» **Available records**
/-- Settles O17: a comparison carries no prefix, so it runs in every state; its one write is `cmpFlags` of what it
reads. -/
theorem compareWritesFlags : Obligations.CompareWritesFlags := by
  intro s i k a b hi
  rw [← cmpFlags_eq]
  unfold exec
  obtain ⟨o, rfl, rfl, rfl, rfl⟩ | ⟨o, rfl, rfl, rfl, rfl⟩ := hi
  case inl | inr => exact run_crResult s.canRun_none rfl

end Sys2Proof.Machine

/-! ## Shifts (46_shift.md R440 to R449) -/

namespace Sys2Proof.Machine

/-! ### Shift amounts (R440) -/

theorem amount_eq (v : Word) : amount v = min (v.toNat % 64) 32 := by
  rw [amount, toNat_extractLsb'_low]
  rfl

theorem immAmount_of_le {i : Int} (h : i ≤ 32) : immAmount i = i.toNat :=
  min_eq_left (by omega)

/-! ### Left shifts (R441, R444, R445) -/

theorem toNat_shiftLeft_mod (a : Word) (p : Nat) : (a <<< p).toNat = a.toNat * 2 ^ p % 4294967296 := by
  rw [BitVec.toNat_shiftLeft, Nat.shiftLeft_eq]

theorem shiftLeft_eq_ofNat (a : Word) (p : Nat) : a <<< p = BitVec.ofNat 32 (a.toNat * 2 ^ p) := by
  rw [← BitVec.toNat_inj, toNat_shiftLeft_mod, BitVec.toNat_ofNat]

/-- R441: Z and N by the low word of the unbounded shifted value, C by its bit 32 or open (log 12). -/
theorem sllFlags_eq (free : Bool) (a : Word) (p : Nat) : sllFlags free a p =
    { z := decide (a.toNat * 2 ^ p % 4294967296 = 0)
      n := decide (2147483648 ≤ a.toNat * 2 ^ p % 4294967296)
      c := if p = 0 then free else decide (a.toNat * 2 ^ p / 4294967296 % 2 = 1) } := by
  have hz : a <<< p = 0#32 ↔ a.toNat * 2 ^ p % 4294967296 = 0 := by
    rw [← BitVec.toNat_inj, toNat_shiftLeft_mod]; rfl
  have hn : (a <<< p).getLsbD 31 = decide (2147483648 ≤ a.toNat * 2 ^ p % 4294967296) := by
    rw [← toNat_shiftLeft_mod]
    exact BitVec.msb_eq_decide (a <<< p)
  have hc : (a.toNat * 2 ^ p).testBit 32 = decide (a.toNat * 2 ^ p / 4294967296 % 2 = 1) :=
    Nat.testBit_eq_decide_div_mod_eq
  rw [sllFlags, hn, hc]
  simp only [hz]

/-- A body that is a left shift, with what the open carry came out as. -/
theorem run_sllTo {g : Option Guard} {s : State} {body : State → Res} {d : Fin 32} {a : Word} {p : Nat}
    (h : s.CanRun g) (hb : body s.begin = sllTo d a p s.begin) :
    ∃ free, Completes (run {} g s body) (s.FlagResult d (a <<< p) (sllFlags free a p)) :=
  ⟨_, run_flagResult h hb⟩

/-- Settles O15: both are `sllTo`, by the amount the statement names; the open carry is the one of a shift by 0. -/
theorem leftShiftResults : Obligations.LeftShiftResults := by
  intro s i g d a p hi hrun
  obtain ⟨free, hr⟩ : ∃ free, Completes (exec i s) (s.FlagResult d (a <<< p) (sllFlags free a p)) := by
    unfold exec
    obtain ⟨o, rfl, rfl, rfl, rfl, rfl⟩ | ⟨o, rfl, rfl, rfl, rfl, -, h32, rfl⟩ := hi
    case inl => rw [← amount_eq]; exact run_sllTo hrun rfl
    case inr => rw [← immAmount_of_le h32]; exact run_sllTo hrun rfl
  rw [shiftLeft_eq_ofNat, sllFlags_eq] at hr
  exact hr.mono fun t ht => ⟨_, fun hp => if_neg (by omega), ht⟩

/-! ### Right shifts (R446 to R449) -/

theorem ushiftRight_eq_ofNat (a : Word) (p : Nat) : a >>> p = BitVec.ofNat 32 (a.toNat / 2 ^ p) := by
  rw [← Nat.shiftRight_eq_div_pow, ← BitVec.toNat_ushiftRight, BitVec.ofNat_toNat, BitVec.setWidth_eq]

theorem sshiftRight_eq_ofInt (a : Word) (p : Nat) : a.sshiftRight p = BitVec.ofInt 32 (a.toInt / 2 ^ p) := by
  rw [BitVec.sshiftRight, Int.shiftRight_eq_div_pow]
  norm_cast

/-- Settles O16: register and immediate operations that write the shifted word and no flag. -/
theorem rightShiftResults : Obligations.RightShiftResults := by
  intro s
  unfold exec
  refine ⟨fun o p hrun hp => ?register, fun o p hrun _ h32 hp => ?immediate⟩
  case register =>
    rw [hp, ← amount_eq, ← ushiftRight_eq_ofNat, ← sshiftRight_eq_ofInt]
    exact ⟨regOp_completes hrun _, regOp_completes hrun _⟩
  case immediate =>
    rw [hp, ← immAmount_of_le h32, ← ushiftRight_eq_ofNat, ← sshiftRight_eq_ofInt]
    exact ⟨immOp_completes hrun _, immOp_completes hrun _⟩

end Sys2Proof.Machine

section
-- One thread again, for the check's memory limit.
set_option Elab.async false

/-! ## The invariant after reset -/

namespace Sys2Proof.Machine

theorem CopSlot.reset_ok (k : CopKind) : (CopSlot.reset k).ok := by
  cases k with
  | milk => exact (rfl : Milk.reset.fsr.extractLsb' 14 18 = 0#18)
  | absent | other => trivial

/-- Whatever the platform: both memories and the hardware stack are empty, nothing is pending. -/
theorem State.resetAt_inv (boot : Word) (present : Vector CopKind 4) : (State.resetAt boot present).Inv where
  mem := Memory.wf_nil
  imem := List.Pairwise.nil
  terms _ hw := absurd hw (List.not_mem_nil)
  base := (by decide : (0x00010000#32 : Word).extractLsb' 0 8 = 0#8)
  moved := nofun
  hws := Nat.zero_le _
  target := nofun
  cops k h := by rw [State.resetAt_cops_getElem boot present h]; exact CopSlot.reset_ok _

/-- Settles O56: one of the resets of `State.resetAt_inv`. -/
theorem resetSatisfiesInvariant : Obligations.ResetSatisfiesInvariant :=
  State.resetAt_inv _ _

end Sys2Proof.Machine

/-! ## System instructions (49_miscellaneous.md R521 to R533) -/

namespace Sys2Proof.Machine

section
variable {s : State} {body : State → Res}

/-! ### The bits of the PSR and the condition registers (R521 to R523, R528 to R530) -/

/-- What an instruction leaves that changes no general register, no condition register and no unit. -/
def State.OnlyStatus (s : State) (p : Psr) (t : State) : Prop :=
  t.psr = p ∧ s.SameRegs t ∧ t.cr = s.cr ∧ t.m64 = none ∧ s.SameUnits t ∧ s.SameMem t ∧ s.Advanced t

/-- A body that writes the PSR, in super-user mode if the instruction asks for it. -/
theorem run_onlyStatus {n : Need} {p : Psr} (hc : n.control = false) (hi : s.illegal n none = false)
    (hb : body s.begin = .ok { s.begin with psr := p }) : Completes (run n none s body) (s.OnlyStatus p) := by
  rw [run_body (by simp [hc]) hi rfl, hb]
  have ha : s.Advanced (s.retire { s.begin with psr := p }) := State.retire_advanced rfl
  refine ⟨_, rfl, ?_⟩
  rw [State.retire_eq] at ha ⊢
  exact ⟨rfl, ⟨rfl, rfl, rfl, rfl⟩, rfl, rfl, ⟨rfl, rfl, rfl, rfl, rfl, rfl⟩, fun _ => rfl, ha⟩

/-- R604: super-user mode passes the check of `chrs`, `di`, `ei` and `retu`. -/
theorem State.superUser_legal (h : s.psr.um = false) (c : Bool) :
    s.illegal { control := c, su := true } none = false := by
  simp [State.illegal, h]

/-- R521: the two bits of the immediate of `chrs`. -/
theorem testBit_of_le_three {k : Nat} (h : k ≤ 3) :
    k.testBit 0 = decide (k % 2 = 1) ∧ k.testBit 1 = decide (2 ≤ k) := by
  have hall : ∀ k : Fin 4, k.val.testBit 0 = decide (k.val % 2 = 1) ∧ k.val.testBit 1 = decide (2 ≤ k.val) := by decide
  exact hall ⟨k, by omega⟩

end

/-- Settles O38: `chrs`, `di` and `ei` write their bits of the PSR, `nop` writes the PSR back. -/
theorem statusInstructionResults : Obligations.StatusInstructionResults := by
  intro s m
  have hlegal : s.psr.um = false → s.illegal { su := true } none = false := (State.superUser_legal · false)
  unfold exec
  refine ⟨fun hum k hk => ?chrs, fun hum => ?di, fun hum => ?ei, ?nop⟩
  case chrs =>
    obtain ⟨hread, hwrite⟩ := testBit_of_le_three hk
    rw [← hread, ← hwrite]
    exact run_onlyStatus (p := { s.psr with rsrd := k.testBit 0, rswr := k.testBit 1 }) rfl (hlegal hum) rfl
  case di => exact run_onlyStatus (p := { s.psr with ie := false }) rfl (hlegal hum) rfl
  case ei => exact run_onlyStatus (p := { s.psr with ie := true }) rfl (hlegal hum) rfl
  case nop =>
    have h : Completes (exec (.nop m) s) (s.OnlyStatus s.psr) :=
      run_onlyStatus (p := s.psr) rfl (State.canRun_legal s.canRun_none) rfl
    refine h.mono fun t ⟨hpsr, hregs, hcr, hm64, hunits, hmem, hadv⟩ =>
      ⟨⟨hregs, hcr, hpsr, hm64, hunits, hmem⟩, hadv, fun hp hpc => ?_⟩
    obtain ⟨htpc, -⟩ := hadv
    rw [htpc, hp, Option.getD_none, State.toNat_pcAhead hpc]

/-- Settles O39: each of the four asks for super-user mode at its decode. -/
theorem superUserInstructionsTrapInUserMode : Obligations.SuperUserInstructionsTrapInUserMode := by
  intro s i hum hp hi
  unfold exec
  obtain ⟨m, k, rfl⟩ | ⟨m, rfl⟩ | ⟨m, rfl⟩ | ⟨m, rfl⟩ := hi
  case inl | inr.inl | inr.inr.inl | inr.inr.inr => exact run_illegal_raised hp (by simp [State.illegal, hum])
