def Rw.ENG_SPARE : Row := ⟨0x40000, 0x0, 1, .ro, .imm, 0x3, 0x3, 0x0, 0x0, []⟩
def Rw.ENG_CNT_CLR : Row := ⟨0x40010, 0x0, 1, .wo, .imm, 0x0, 0xFFFFFFFF, 0x0, 0x0, []⟩
def Rw.ENG_STATUS : Row := ⟨0x40100, 0x40, 16, .ro, .imm, 0x1, 0x11F1F, 0x0, 0x0, []⟩
def Rw.ENG_INCARN : Row := ⟨0x40104, 0x40, 16, .ro, .imm, 0x0, 0xFFFFFFFF, 0x0, 0x0, []⟩
def Rw.ENG_LOAD : Row := ⟨0x40108, 0x40, 16, .ro, .imm, 0x0, 0x3FF03FF, 0x0, 0x0, []⟩
def Rw.ENG_STAGE_LOAD : Row := ⟨0x4010C, 0x40, 16, .ro, .imm, 0x0, 0x3FF, 0x0, 0x0, []⟩
def Rw.ENG_GRAPHS : Row := ⟨0x40110, 0x40, 16, .ro, .imm, 0x0, 0x1FFF007F, 0x0, 0x0, []⟩
def Rw.ENG_SRAM : Row := ⟨0x40114, 0x40, 16, .ro, .imm, 0x0, 0x3FFFF, 0x0, 0x0, []⟩
def Rw.ENG_INVALID : Row := ⟨0x40118, 0x40, 16, .ro, .leg, 0x0, 0x1FFFF, 0x0, 0x0, []⟩
def Rw.ENG_SAT : Row := ⟨0x4011C, 0x40, 16, .ro, .leg, 0x0, 0x1FFFF, 0x0, 0x0, []⟩
def Rw.ENG_FLAGS : Row := ⟨0x40120, 0x40, 16, .w1c, .imm, 0x0, 0x7, 0x7, 0x0, []⟩
/-- Block 0x04_0000. -/
def rows_eng : List Row := [
  Rw.ENG_SPARE,
  Rw.ENG_CNT_CLR,
  Rw.ENG_STATUS,
  Rw.ENG_INCARN,
  Rw.ENG_LOAD,
  Rw.ENG_STAGE_LOAD,
  Rw.ENG_GRAPHS,
  Rw.ENG_SRAM,
  Rw.ENG_INVALID,
  Rw.ENG_SAT,
  Rw.ENG_FLAGS]

def Rw.SLV_STATUS : Row := ⟨0x50000, 0x0, 1, .ro, .imm, 0x0, 0x3, 0x0, 0x0, []⟩
def Rw.SLV_EPS_PIV : Row := ⟨0x50004, 0x0, 1, .rws, .atLeg, 0x35800000, 0xFFFFFFFF, 0x0, 0x0, [(31, 0, .epsPiv)]⟩
def Rw.SLV_FLAGS : Row := ⟨0x50008, 0x0, 1, .w1c, .pace, 0x0, 0x3F, 0x3F, 0x0, []⟩
def Rw.SLV_A_PIVOT_REG : Row := ⟨0x50010, 0x0, 1, .ro, .pace, 0x0, 0x1FFFF, 0x0, 0x0, []⟩
def Rw.SLV_A_PIVOT_ZERO : Row := ⟨0x50014, 0x0, 1, .ro, .pace, 0x0, 0x1FFFF, 0x0, 0x0, []⟩
def Rw.SLV_A_OVF : Row := ⟨0x50018, 0x0, 1, .ro, .pace, 0x0, 0x1FFFF, 0x0, 0x0, []⟩
def Rw.SLV_H_PIVOT_REG : Row := ⟨0x5001C, 0x0, 1, .ro, .pace, 0x0, 0x1FFFF, 0x0, 0x0, []⟩
def Rw.SLV_H_PIVOT_ZERO : Row := ⟨0x50020, 0x0, 1, .ro, .pace, 0x0, 0x1FFFF, 0x0, 0x0, []⟩
def Rw.SLV_H_OVF : Row := ⟨0x50024, 0x0, 1, .ro, .pace, 0x0, 0x1FFFF, 0x0, 0x0, []⟩
def Rw.SLV_PREEMPT : Row := ⟨0x50028, 0x0, 1, .ro, .pace, 0x0, 0x1FFFF, 0x0, 0x0, []⟩
def Rw.SLV_CNT_CLR : Row := ⟨0x50030, 0x0, 1, .wo, .imm, 0x0, 0x7F, 0x0, 0x0, []⟩
def Rw.SLV_VERGE : Row := ⟨0x50040, 0x0, 1, .ro, .imm, 0x8, 0xFF000F, 0x0, 0x0, []⟩
/-- Block 0x05_0000. -/
def rows_slv : List Row := [
  Rw.SLV_STATUS,
  Rw.SLV_EPS_PIV,
  Rw.SLV_FLAGS,
  Rw.SLV_A_PIVOT_REG,
  Rw.SLV_A_PIVOT_ZERO,
  Rw.SLV_A_OVF,
  Rw.SLV_H_PIVOT_REG,
  Rw.SLV_H_PIVOT_ZERO,
  Rw.SLV_H_OVF,
  Rw.SLV_PREEMPT,
  Rw.SLV_CNT_CLR,
  Rw.SLV_VERGE]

» **Your instructions**
Go to the line with "obtain ⟨free, hr⟩" in the entries above and repeat every line from there through the line with "case immediate =>", exactly and with no other text.

» **Result of the exercise**
  obtain ⟨free, hr⟩ : ∃ free, Completes (exec i s) (s.FlagResult d (a <<< p) (sllFlags free a p)) := by
    unfold exec
    obtain ⟨o, rfl, rfl, rfl, rfl, rfl⟩ | ⟨o, rfl, rfl, rfl, rfl, -, h32, rfl⟩ := hi
    case inl => rw [← amount_eq]; exact run_sllTo hrun rfl
    case inr => rw [← immAmount_of_le h32]; exact run_sllTo hrun rfl
  rw [shiftLeft_eq_ofNat, sllFlags_eq] at hr
  exact hr.mono fun t ht => ⟨_, fun hp => if_neg (by omega), ht⟩

/-! ### Right shifts (R446 to R449) -/

theorem ushiftRight_eq_ofNat (a : Word) (p : Nat) : a >>> p = BitVec.ofNat 32 (a.toNat / 2 ^ p) := by
  rw [← Nat.shiftRight_eq_div_pow, ← BitVec.toNat_ushiftRight, BitVec.ofNat_toNat, BitVec.setWidth_eq]

theorem sshiftRight_eq_ofInt (a : Word) (p : Nat) : a.sshiftRight p = BitVec.ofInt 32 (a.toInt / 2 ^ p) := by
  rw [BitVec.sshiftRight, Int.shiftRight_eq_div_pow]
  norm_cast

/-- Settles O16: register and immediate operations that write the shifted word and no flag. -/
theorem rightShiftResults : Obligations.RightShiftResults := by
  intro s
  unfold exec
  refine ⟨fun o p hrun hp => ?register, fun o p hrun _ h32 hp => ?immediate⟩
  case register =>
    rw [hp, ← amount_eq, ← ushiftRight_eq_ofNat, ← sshiftRight_eq_ofInt]
    exact ⟨regOp_completes hrun _, regOp_completes hrun _⟩
  case immediate =>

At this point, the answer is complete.